Hollywood actor Josh Brolin issued an apology on social media for visiting his father, who is also his next-door neighbor, after he was shamed by hordes of fascist do-gooders on social media.
The “No Country for Old Men” star posted a photo to Instagram last week of him visiting his father, actor James Brolin, and his stepmother, actress and singer Barbra Streisand, at their California home, The Guardian reported.
Brolin was wearing a mask in the photo, which was taken outdoors, and the caption read: “There’s nothing like a good meeting up with family when all you can hear is a distant muffling of what used to be called words.”
Following an avalanche of criticism, according to NBC’s “Today,” the post was deleted and the younger Brolin apologized.
“My father lives next door to us and we had a plan to go see them and not be near them and that plan was broken and that’s our responsibility,” Brolin said in a video apology on Instagram.
“We were going to pick something up and show [his young daughter Westlyn] the pool because we don’t have a pool and yeah, I think it was irresponsible,” he added.
“You know, it’s hard to be honest sometimes … and say, ‘Maybe I screwed up.'”
“The responses brought me back to my own truth and it’s humbling as hell, man,” Brolin said of the negative comments. “Even if we go overboard and are too protective, at least we’re doing it for a reason.”
But people, including celebrities, should not be shamed into avoiding their families.

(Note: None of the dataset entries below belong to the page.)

-- ==== Sys2Proof/Machine/Lane.lean ====
section
/-! DEFINITION. Lanes, endpoints, frames and messages: the shared operations (14 R516–R563). -/

namespace Sys2Proof.Machine

/-! ### Lane and endpoint states -/

/-- LANE[l].STAT.STATE, R518: 0 OFF, 1 TRAIN, 2 UP, 3 FAULT, 4 RETURN. -/
def State.laneSt (s : State) (l : Nat) : Nat := s.fld (R.LANE_STAT l) F.LANE_STAT_STATE
/-- LANE[l].CFG.MODE, R516. -/
def State.laneMode (s : State) (l : Nat) : Nat := s.fld (R.LANE_CFG l) F.LANE_CFG_MODE
/-- EP[e].STAT.STATE, R537: 0 ABSENT, 1 FOUND, 2 UP, 3 DOWN. -/
def State.epSt (s : State) (l e : Nat) : Nat := s.fld (R.EP_STAT l e) F.EP_STAT_STATE
/-- The endpoint is served through the return lane. -/
def State.epRev (s : State) (l e : Nat) : Bool := s.flag (R.EP_STAT l e) F.EP_STAT_REV
/-- What the device holds of an endpoint. -/
def State.ep (s : State) (l e : Nat) : Endpt := tget (fun _ => {}) (s.lane l).eps e
/-- An endpoint replaced. -/
def State.setEp (s : State) (l e : Nat) (x : Endpt) : State :=
  s.setLane l { s.lane l with eps := tset (fun _ => {}) (s.lane l).eps e x }
/-- A sequence field of an endpoint. -/
def State.epSeq (s : State) (l e : Nat) (f : Fld) : Nat := s.fld (R.EP_SEQ l e) f

/-- An EVT bit set and the lane event raised, R572. -/
def laneEvt (l : Nat) (f : Fld) (s : State) : State := raise (192 + l) (s.setFld (R.LANE_EVT l) f 1)

/-- A lane counter of R572 counted: 0 RXFRM, 1 TXFRM, 2 CRCERR, 3 RETX, 4 DUP, 5 NAKRX, 6 RXNOQ, 7 TXNOEP. -/
def laneCount (l k : Nat) (s : State) : State := s.bump (R.LANE_CNTRS l k) F.LANE_CNTRS_CNT

/-- A change of lane state, R518. -/
def setLaneSt (l new : Nat) (s : State) : State :=
  let old := s.laneSt l
  if old = new then s
  else
    let s := s.setFld (R.LANE_STAT l) F.LANE_STAT_STATE new
    logCairn .link 0x05 [⟨8, l⟩, ⟨3, old⟩, ⟨3, new⟩] (laneEvt l F.LANE_EVT_STCHG s)

/-- A change of endpoint state, R537. -/
def setEpSt (l e new : Nat) (s : State) : State :=
  let old := s.epSt l e
  if old = new then s
  else
    let s := s.setFld (R.EP_STAT l e) F.EP_STAT_STATE new
    let s := s.setEp l e { s.ep l e with noted := false }
    logCairn .link 0x06 [⟨8, l⟩, ⟨4, e⟩, ⟨2, old⟩, ⟨2, new⟩] (laneEvt l F.LANE_EVT_EPCHG s)

/-- A write rejected with STATE at a lane, R520. -/
def laneStateReject (l off : Nat) (s : State) : State :=
  logCairn .link 0x01 [dfUnit 4 l, dfOff off] (s.setFld (R.LANE_STAT l) F.LANE_STAT_STERR 1)

/-- The lane whose ring returns over lane `r`, R560. -/
def State.mainOf (s : State) (r : Nat) : Option Nat :=
  ((List.range 128).map fun i => r / 128 * 128 + i).find? fun l =>
    s.flag (R.LANE_CFG l) F.LANE_CFG_RING && s.fld (R.LANE_CFG l) F.LANE_CFG_RLANE == r && s.laneSt l != 0

/-- The return lane of a ring, R560. -/
def State.returnOf (s : State) (l : Nat) : Option Nat :=
  if s.flag (R.LANE_CFG l) F.LANE_CFG_RING then some (s.fld (R.LANE_CFG l) F.LANE_CFG_RLANE) else none

/-- The lane that carries an endpoint's frames, R561. -/
def State.txLane (s : State) (l e : Nat) : Nat := if s.epRev l e then (s.returnOf l).getD l else l

/-- A control frame queued on a lane, R546. -/
def pushCtl (l : Nat) (f : YFrame) (s : State) : State :=
  s.setLane l { s.lane l with ctl := (s.lane l).ctl ++ [f] }

/-- An ACK of the value E, R541: RXEXP, or the value given. -/
def sendAck (l e v : Nat) (s : State) : State :=
  let s := s.setEp l e { s.ep l e with ackN := 0 }
  pushCtl (s.txLane l e) { ty := 5, ep := e, seq := v } s

/-- SYNC SETSEQ with a value, R543; it waits for its ACK. -/
def sendSetseq (l e v : Nat) (s : State) : State :=
  let s := s.setEp l e { s.ep l e with setseq := some v, ctlSince := s.tick }
  pushCtl (s.txLane l e) { ty := 4, ep := e, seq := v, sub := 0 } s

/-- DISC ASSIGN, R535. -/
def sendAssign (l e : Nat) (r : Report) (s : State) : State :=
  let s := s.setEp l e { s.ep l e with assign := some r, ctlSince := s.tick }
  pushCtl (s.txLane l e) { ty := 7, bc := true, sub := 2, body := bytesOf r.uid.toNat 6 ++ bytesOf e 1 ++ [0] } s

/-! ### The link DMA engines -/

/-- The writes of the engine of lane die k that wait. -/
def State.linkOps (s : State) (k : Nat) : List LinkOp := tget (fun _ => []) s.link.ops k
/-- The writes that wait replaced. -/
def State.setLinkOps (s : State) (k : Nat) (l : List LinkOp) : State :=
  { s with link := { s.link with ops := tset (fun _ => []) s.link.ops k l } }

/-- NSLOT, below 2 acting as 2, R574. -/
def State.nslot (s : State) (k q : Nat) : Nat := max 2 (s.fld (R.Q_SIZE k q) F.Q_SIZE_NSLOT)

/-- The slots of a ring between HEAD and TAIL that a STOP queue may still fill, R559. -/
def State.ringRoom (s : State) (k q : Nat) : Nat :=
  let n := s.nslot k q
  (s.fld (R.Q_TAIL k q) F.Q_TAIL_TAIL % n + n - (s.fld (R.Q_HEAD k q) F.Q_HEAD_HEAD + 1) % n) % n

/-- The ring of a queue is full, R559, counting the status words that wait to be written. -/
def State.ringFull (s : State) (k q : Nat) : Bool :=
  decide (s.ringRoom k q ≤ ((s.linkOps k).filter fun o => o.queue == some q).length)

/-- The status word of R558. -/
def statusWord (lp ep kind st id nw ph : Nat) : Word :=
  Word.int (BitVec.ofNat 48 (lp + ep * 2 ^ 8 + kind * 2 ^ 12 + st * 2 ^ 14 + id % 2 ^ 16 * 2 ^ 17
    + nw % 2 ^ 14 * 2 ^ 33 + ph * 2 ^ 47))

/-- HEAD advanced and the queue event raised once the status word is accepted, R558; OVR counts where HEAD passes TAIL,
R559. -/
def statusDone (k q : Nat) (cev : Bool) (s : State) : State :=
  let o := R.Q_HEAD k q
  let nh := (s.fld o F.Q_HEAD_HEAD + 1) % s.nslot k q
  let room := s.ringRoom k q
  let s := if nh = 0 then s.setFld o F.Q_HEAD_PH (1 - s.fld o F.Q_HEAD_PH) else s
  let s := s.setFld o F.Q_HEAD_HEAD nh
  let s := if room = 0 then s.bump (R.Q_OVR k q) F.Q_OVR_OVR else s
  if s.flag (R.Q_CFG k q) F.Q_CFG_CEV || cev then raise (448 + 32 * k + q) s else s

/-- Where a write of a link DMA engine goes, and the word. -/
def State.linkTarget (s : State) (k : Nat) : LinkOp → Nat × Word
  | .store a w => (a, w)
  | .slot q i w =>
    (s.fld (R.Q_BASE k q) F.Q_BASE_BASE
      + 4 * s.fld (R.Q_SIZE k q) F.Q_SIZE_SLOTW * s.fld (R.Q_HEAD k q) F.Q_HEAD_HEAD + 4 * i, w)
  | .status q lp ep kind st id nw _ =>
    (s.fld (R.Q_SBASE k q) F.Q_SBASE_SBASE + 4 * s.fld (R.Q_HEAD k q) F.Q_HEAD_HEAD,
      statusWord lp ep kind st id nw (s.fld (R.Q_HEAD k q) F.Q_HEAD_PH))

/-- The writes of the engine of lane die k made in their order, until one must wait or the engine is stopped (R650); what follows a status word follows
its acceptance, R558. -/
def linkRun (k : Nat) : List LinkOp → State → State
  | [], s => s.setLinkOps k []
  | o :: r, s =>
    let t := s.linkTarget k o
    if s.link.stopped then s.setLinkOps k (o :: r) else
    match memAccess (32 + k) .u t.1 (.wr t.2) s with
    | (.wait, s') => (keepWaiting s s').setLinkOps k (o :: r)
    | (.done _, s') => linkRun k r (match o with
      | .status q _ _ _ _ _ _ cev => statusDone k q cev s'
      | _ => s')

/-- Writes given to the engine of lane die k, after those that wait. -/
def linkPush (k : Nat) (l : List LinkOp) (s : State) : State := linkRun k (s.linkOps k ++ l) s

/-- The writes that wait tried again. -/
def linkServe (k : Nat) (s : State) : State := if s.linkOps k = [] then s else linkPush k [] s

The health of each family should be private, and not the business of online commenters or of the government.
While people have generally taken social-distancing guidelines seriously, it’s important to remember that they ought to be just that: guidelines.
Despite various state and local governments using the coronavirus pandemic to surveil citizens with drones, harass families, prevent people from attending religious services and ask residents to tell on each other, there’s an argument to be made that legally, the guidelines we are being ordered to follow are just suggestions.
This is not to say that we should take the virus lightly or stop following public health experts’ guidelines (we should do neither), but only that it could be strongly argued that the U.S. Constitution supersedes government-imposed lockdown orders — national emergency or not.
In fact, a number of lawsuits have been filed arguing just that.
As far as Brolin’s saga goes, the man is a talented actor.
He might even be one of Hollywood’s rumored closeted Republicans.
But, he is also human, and like the rest of us, was probably feeling a bit stir crazy.
(As an aside, if the actor and his wife made sure they and their daughter avoided physical contact with his father and stepmother, I don’t see the harm in him paying them a friendly poolside visit.)
Of course, seeing as how Brolin runs among liberal Hollywood’s elite, he has a thin line to walk.
The entertainment industry has proven it is not tolerant of dissent from its collective championing of progressive causes.
Brolin could have been using the apology to try to get out ahead of any perceived damage he had done by visiting his father and stepmother.
Perhaps Brolin is aware, like many of the rest of us, that the far left’s binary solution to combating the coronavirus is at times nonsensical.
But Brolin quickly he became a target of the online, fanatical (and metaphorical) quarantine police, who are more or less conveying a message that if you don’t stay home and blindly follow government lockdown orders, you are going to die and/or kill others.
And he had to pay the piper for the apparent infraction of saying hello to his family.